Tuesday, December 22, 2015

Morning for the Osone Family (Keisuke Kinoshita, 1946)

Haruko Sugimura, Mitsuko Miura, and Eitaro Ozawa in Morning for the Osone Family
Fusako Osone: Haruko Sugimura
Ichiro Osone: Toshinosuke Nagao
Taiji Osone: Shin Tokudaiji
Yuko Osone: Mitsuko Miura
Takashi Osone: Shiro Osaka
Issei Osone: Eitaro Ozawa
Sachiko Osone: Natsuko Kahara
Akira Minari: Junji Masuda
Heibei Tanji: Kinji Fujiwa
Ippei Yamaki: Eijiro Tono

Director: Keisuke Kinoshita
Screenplay: Eijiro Hisaita
Cinematography: Hiroshi Kusuda
Art direction: Mikio Mori
Film editing: Yoshi Sugihara
Music: Takaaki Asai

One of the myths of war is that the enemy moves in lockstep, from the commander-in-chief down to the lowliest citizen. So those of us who are (just barely) old enough to remember something about living through World War II, the myth of Japan as a monolithic force lingers, even though 70 years of peace with the Japanese and a wholesale assimilation by the West of their culture, from sushi to anime, has effaced old hostilities. Morning for the Osone Family gives us a valuable sense of the way things were -- or at least may have been. Made in the year after the surrender of Japan, after ideological censorship had ceased (though the American occupation imposed its own censorship, which is why you'll find no mention of the atomic bomb in Japanese movies made just after the war), Morning for the Osone Family gives us a portrait of what a dissenting family went through during the war.
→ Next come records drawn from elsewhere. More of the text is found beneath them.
-- ==== Sys2Proof/Machine/RegMap.lean ====
section
/-! DEFINITION. The register map: one card per register of the spec (R9, R10, R28), its address, its bit fields, its
access codes as masks and its reset value. Every address, bit position, access code and reset value below is the one
the register's card in spec/ states; the rule named beside a card is the one its chapter gives the register under. -/

namespace Sys2Proof.Machine

/-- The registers by name, one per card of the spec; instances of one card are told apart by two indices. -/
inductive RegId where
  | SYS_ID
  | SYS_AP_BASE
  | SYS_CLK_STAT
  | SYS_CLK_CTL
  | SYS_CDC_STAT
  | SYS_SEQ_CTL
  | SYS_SEQ_ENTRY
  | SYS_SEQ_STAT
  | SYS_SEQ_SWI
  | SYS_IRQMAP
  | SYS_SIG_STAT
  | SYS_SIG_SET
  | SYS_SIG_CLR
  | AX_CFG
  | AX_LULL
  | AX_ZCTL
  | AX_ZLOAD
  | AX_POS
  | AX_IPOS
  | AX_STATE
  | AX_SPEED
  | AX_TS
  | AX_SILLF
  | AX_SILLR
  | AX_SKEW
  | AX_ZCAP
  | AX_ERRCNT
  | AX_STAT
  | AX_IEN
  | AX_POSSET
  | AX_SKEWCFG
  | AX_VRATE
  | SE_CFG
  | SE_CLK
  | SE_CYC
  | SE_TIM
  | SE_LIM
  | SE_RAW
  | SE_MEAS
  | SE_STAT
  | EO_CFG
  | EO_RATIO
  | EO_POS
  | EO_PEND
  | EO_STAT
  | QE_CFG
  | AXIS_FT
  | AXIS_TILEW
  | BAR_CFG
  | BAR_PITCH
  | BAR_REF
  | BAR_ALIGN
  | BAR_VFLOOR
  | BAR_LATE
  | BAR_STAT
  | FIRE_EQ
  | FIRE_TILE_CFG
  | FIRE_TILE_GEO
  | FIRE_TILE_ROW01
  | FIRE_TILE_ROW23
  | LANE_SCHED
  | LANE_COMMIT
  | LANE_QSTAT
  | LANE_SCHSTAT
  | LANE_SCHIEN
  | RC_LAHEAD
  | RC_CTL
  | RC_STAT
  | RC_RESCNT
  | RC_VCYC
  | RC_NMWAIT
  | RC_TBUF
  | HEALTH_ECFG
  | HEALTH_ECSTAT
  | HEALTH_ECLANE
  | HEALTH_MWIDX
  | HEALTH_MWMASK
  | HEALTH_MWDATA
  | HEALTH_MWSTAT
  | HEALTH_TCLS
  | HEALTH_TPUSH
  | HEALTH_GOV_CFG
  | HEALTH_GOV_EMAX
  | HEALTH_GOV_EW0
  | HEALTH_GOV_EW1
  | HEALTH_GOV_SUPN
  | HEALTH_GOV_SUPE
  | HEALTH_GOV_STAT
  | OG_CFG
  | OG_WSTART
  | OG_WLEN
  | OG_RESA
  | OG_RESB
  | OG_STAT
  | OG_BASE
  | HEALTH_ECTESTF
  | HEALTH_ECTEST
  | LANE_CTL
  | LANE_STATE
  | LANE_RINGCFG
  | LANE_RINGL
  | LANE_PRES
  | LANE_EXCL
  | LANE_OPEN
  | LANE_LSTAT
  | LANE_LIEN
  | LANE_SBCFG
  | LANE_SBSTALE
  | LANE_DLY
  | LANE_TEMP
  | LANE_SBCMD
  | LANE_SBDATA
  | LANE_MGCMD
  | LANE_MGLEN
  | LANE_MGDATA
  | BAR_BREEZE
  | BAR_TCP
  | FIRE_RANK
  | FIRE_WVCFG
  | LANE_WVCMD
  | LANE_WVSRC
  | LANE_WVSTAT
  | LANE_SCALE
  | SHUT_MODE
  | SHUT_GSTAT
  | SHUT_B_STAT
  | SHUT_GCOND
  | SHUT_B_COND
  | SHUT_GCMD
  | SHUT_B_CMD
  | SHUT_GERR
  | SHUT_B_ERR
  | SHUT_T
  | SHUT_TCMD
  | SHUT_TERR
  | LANE_TLIM
  | LANE_THYS
  | LANE_THOT
  | SNS_GATE
  | SNS_GLVL
  | SNS_GSTAT
  | SNS_SHUTN
  | SNS_GPIO_IN
  | SNS_GPIO_OUT
  | SNS_GPIO_OE
  | MOT_CFG
  | MOT_PWM
  | MOT_CMD
  | MOT_STATE
  | MOT_ANG
  | MOT_SPD
  | MOT_RATED
  | MOT_SPDLIM
  | MOT_OBS
  | MOT_OBSRL
  | MOT_HFI
  | MOT_START
  | MOT_BUS
  | MOT_TRIP
  | MOT_FCAUSE
  | MOT_CNT
  | ANA_CMP
  | ANA_CMPSTAT
  | ANA_SCAN
  | ANA_AIN
  | ST_CFG
  | ST_CMD
  | ST_STATE
  | ST_QD
  | ST_QV
  | ST_QSTAT
  | ST_CUR
  | ST_STBY
  | ST_CHOP
  | ST_CHOP2
  | ST_OFFS
  | ST_FCAUSE
  | STEP_TABLE
  | STEP_GSTAT
  | MEM_RGN_BASE
  | MEM_RGN_LIM
  | MEM_RGN_CTL
  | MEM_SCRUB
  | MEM_SCRSTAT
  | MEM_ARB
  | MEM_MARCH
  | MEM_MTGT
  | MEM_MRET
  | MEM_MSTAT
  | MEM_DSTAT
  | GUST_CH_CTL
  | GUST_CH_CFG
  | GUST_CH_STAT
  | GUST_CH_RES
  | GUST_CH_LRES
  | GUST_CH_CRC
  | GUST_CH_SEQ
  | GUST_CH_BYTES
  | GUST_RING_SIZE
  | GUST_RING_WR
  | GUST_RING_RD
  | GUST_RING_STAT
  | GUST_GSTAT
  | ETH_CFG
  | PCIE_WIN
  | PCIE_VECMAP
  | PCIE_DBELL
  | SYS_RSTCAUSE
  | SYS_RSTCTL
  | SYS_BOOTSTAT
  | SYS_BOOTCMD
  | SYS_BOOTALARM
  | SYS_BOOTTIME
  | SYS_RTCNT
  | SYS_RLOAD
  | SYS_SUPSTAT
  | SYS_SUPSEEN
  | FUSE_CMD
  | FUSE_DATA
  | FUSE_PSTAT
  | FUSE_VMON
  | FUSE_INTEGRITY
  | FUSE_BSTAT
  | FUSE_STAGE
  | SEC_LC
  | SEC_CMD
  | SEC_ID
  | SUP_CFG
  | SUP_FAULTN
  | SUP_GCOND
  | SUP_TOOS
  | SUP_STAGE
  | SUP_GUAR
  | SUP_FWG
  | CAL_CTL
  | CAL_STAT
  | CAL_CMP
  | CAL_TS
  | CAL_TALARM
  | CAL_LANE
  | CAL_TRIMHOLD
  | CAL_TCOMMIT
  | LANE_STROBES
  | LANE_BLANKS
  | LANE_LATE
  | LANE_UNDELIV
  | LANE_MISSED
  | LANE_SLIP
  | LANE_UNCONF
  | LANE_UNCONF_FIRST
  | LANE_UNCONF_LAST
  | HEALTH_ECUPD
  | HEALTH_ECLOST
  | HEALTH_ECTRANS
  | LANE_BLKERR
  | LANE_RETX
  | LANE_SCERR
  | LANE_UPERR
  | LANE_NOFILL
  | LANE_STATTO
  | LANE_TSN
  | MOT_DUTY0
  | MOT_DUTY1
  | MOT_IAB
  | MOT_ICV
  | MOT_VAB
  | MOT_VC
  | MOT_SENSE
  | MOT_STAT
  | MOT_IEN
  | ST_POS
  | ST_VEL
  | ST_DEV
  | ST_STALL
  | ST_SRATIO
  | ST_PROF0
  | ST_PROF1
  | ST_PROF2
  | ST_PROF3
  | ST_STAT
  | ST_IEN
  | MEM_CECNT
  | MEM_UECNT
  | MEM_ELOG0
  | MEM_ELOG1
  | MEM_STARVE
  | MEM_MFAIL0
  | MEM_MFAIL1
  | MEM_RPIDX
  | MEM_RPDATA
  | GUST_CH_PROGL
  | GUST_CH_PROGH
  | GUST_CH_FADDRL
  | GUST_CH_FADDRH
  | GUST_RING_BASEL
  | GUST_RING_BASEH
  | GUST_AXCAP
  | GUST_AXCAP_FT
  | GUST_AXCAP_CNT
  | ETH_STAT
  | ETH_IEN
  | ETH_VLAN
  | ETH_TSADJ
  | ETH_RXBASE
  | ETH_RXRING
  | ETH_RXWR
  | ETH_RXRD
  | ETH_TXBASE
  | ETH_TXRING
  | ETH_TXWR
  | ETH_TXRD
  | ETH_MACLO
  | ETH_MACHI
  | ETH_IP4
  | ETH_IP6W0
  | ETH_IP6W1
  | ETH_IP6W2
  | ETH_IP6W3
  | ETH_RXFRM
  | ETH_RXBAD
  | ETH_RXDROP
  | ETH_GSPOK
  | ETH_GSPREF
  | ETH_GSPDUP
  | ETH_NACKSUP
  | ETH_PAUSE
  | ETH_TXFRM
  | ETH_GSPCFG
  | ETH_GSPTIM
  | GSP_CFG
  | GSP_BASEL
  | GSP_BASEH
  | GSP_STRIDE
  | GSP_GEOM
  | GSP_LEN
  | GSP_EXP
  | GSP_DONE
  | PTP_NS
  | PTP_SECL
  | PTP_SECH
  | PTP_INCL
  | PTP_INCH
  | PTP_SETNS
  | PTP_SETSECL
  | PTP_SETSECH
  | PTP_ADJ
  | PTP_STAT
  | PTP_RATIO
  | PTP_ALNS
  | PTP_ALSECL
  | PTP_ALCTL
  | PTP_PPS
  | PCIE_STAT
  | PCIE_IEN
  | PCIE_UR
  | PCIE_CA
  | PCIE_WDISC
  | PCIE_MSIX
  | PCIE_PBA
  | SYS_BOOTHASH
  | SYS_RTHASH
  | FUSE_WIDX
  | FUSE_WFLAG
  | FUSE_SH
  | SEC_CHAL
  | SEC_DATA
  | SEC_ATT
  | SUP_WDOG
  | SUP_WDKICK
  | SUP_UNITSTAT0
  | SUP_UNITSTAT1
  | SUP_STEST
  | SUP_STRES
  | SUP_HBCFG
  | SUP_HB
  | SUP_RING_BASE
  | SUP_RING_CFG
  | SUP_RING_RSV
  | SUP_RING_WR
  | SUP_RING_RD
  | SUP_RING_STAT
  | SUP_HOLD
  | SUP_DROP
  | SUP_SRCMAP
  | SUP_SEV
  | CAL_ADC
  | CAL_ADC_PEND
deriving DecidableEq, Repr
How accurate the portrait may be is up to question -- just as we could question the accuracy of the "home front" movies made in the United States during and after the war. But Kinoshita and screenwriter Eijiro Hisaita give us a plausible account of what might have happened to a widow, Fusako, and her three sons, her daughter, and her brother-in-law in the waning years of the war. One son is imprisoned for writing against the war; the daughter is forced to break off her engagement to a young man because of the political implications of what her brother did; another son, a pacifist who wants to be an artist, is drafted and dies of pneumonia in a hospital; the youngest son, embracing the militarist propaganda, enlists and is killed. And then there is the domineering presence of the brother-in-law, a colonel who despises the way Fusako has raised her children to doubt the glory of the Japanese military. When his house is destroyed by bombing, he moves in with the Osone family and takes over the household. Devastated by the surrender, he begins to stockpile food in their house, even as starvation spreads across the land. The film takes place on a single set, which only emphasizes the sense of a world closing in on the family.